▶ **AIM OF THE TASK**: Among the entries below, one line contains "def out (r : Result)" and another contains "theorem test_wf_address_4096 : (RawOperand.addr". Transcribe those two lines and every line between them, exactly.

▶ **THE RECORDS**:

-- ==== Sys2Proof/Tests/Slice0.lean ====
section
/-! SUPPORT. The model's own tests: ill-formed terms, decoding of written-out words, one step of each instruction with the values of
spec/95_test_vectors.md (the vector is named at each test), and a witness for the hypotheses of every statement that has some. -/

namespace Sys2Proof.Tests

open Sys2Proof Sys2Proof.Machine

/-! ## Helpers -/

/-- The reset state with some registers set. -/
def withRegs (l : List (Reg × Byte)) : State := l.foldl (fun s p => s.setReg p.1 p.2) State.reset

/-- The reset state with some registers, `I` and some bytes of memory set. -/
def withMem (l : List (Reg × Byte)) (i : Word) (a : Nat) (bytes : List Byte) : State :=
  { withRegs l with I := i, mem := Memory.writeList defaultParams [] a bytes }

/-- The next state, where there is one. -/
def out (r : Result) : Option State :=
  match r with
  | .next s => some s
  | .fault _ => none
  | .refused _ => none

/-- One step on a word placed at PC. -/
def run1 (w : Nat) (s : State) : Option State := out (step (s.withFetchWord 16 w))

/-- What a test of a register instruction looks at. -/
def seen (x : Reg) (s : State) : Byte × Byte × Word := (s.V[x], s.V[(15 : Reg)], s.PC)

/-! ## Ill-formed terms are refused (R61, R63, R69, R166) -/

theorem test_wf_register_16 : (RawOperand.reg 16).wellFormed = false ∧ (RawOperand.reg 15).wellFormed = true := by decide
theorem test_wf_immediate_256 : (RawOperand.imm8 256).wellFormed = false ∧ (RawOperand.imm8 255).wellFormed = true := by decide
theorem test_wf_address_4096 : (RawOperand.addr 4096).wellFormed = false ∧ (RawOperand.addr 4095).wellFormed = true := by decide
theorem test_wf_rows_16 : (RawOperand.rows 16).wellFormed = false ∧ (RawOperand.rows 15).wellFormed = true := by decide
theorem test_wf_instr : (Instr.drw 15 15 15#4).wellFormed = true := by decide
theorem test_wf_image : imageWellFormed (List.replicate 3585 0) = false ∧ imageWellFormed (List.replicate 3584 0) = true := by
  simp only [imageWellFormed, List.length_replicate]
  decide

▶ **EXERCISE OUTPUT**:
def out (r : Result) : Option State :=
  match r with
  | .next s => some s
  | .fault _ => none
  | .refused _ => none

/-- One step on a word placed at PC. -/
def run1 (w : Nat) (s : State) : Option State := out (step (s.withFetchWord 16 w))

/-- What a test of a register instruction looks at. -/
def seen (x : Reg) (s : State) : Byte × Byte × Word := (s.V[x], s.V[(15 : Reg)], s.PC)

/-! ## Ill-formed terms are refused (R61, R63, R69, R166) -/

theorem test_wf_register_16 : (RawOperand.reg 16).wellFormed = false ∧ (RawOperand.reg 15).wellFormed = true := by decide
theorem test_wf_immediate_256 : (RawOperand.imm8 256).wellFormed = false ∧ (RawOperand.imm8 255).wellFormed = true := by decide
theorem test_wf_address_4096 : (RawOperand.addr 4096).wellFormed = false ∧ (RawOperand.addr 4095).wellFormed = true := by decide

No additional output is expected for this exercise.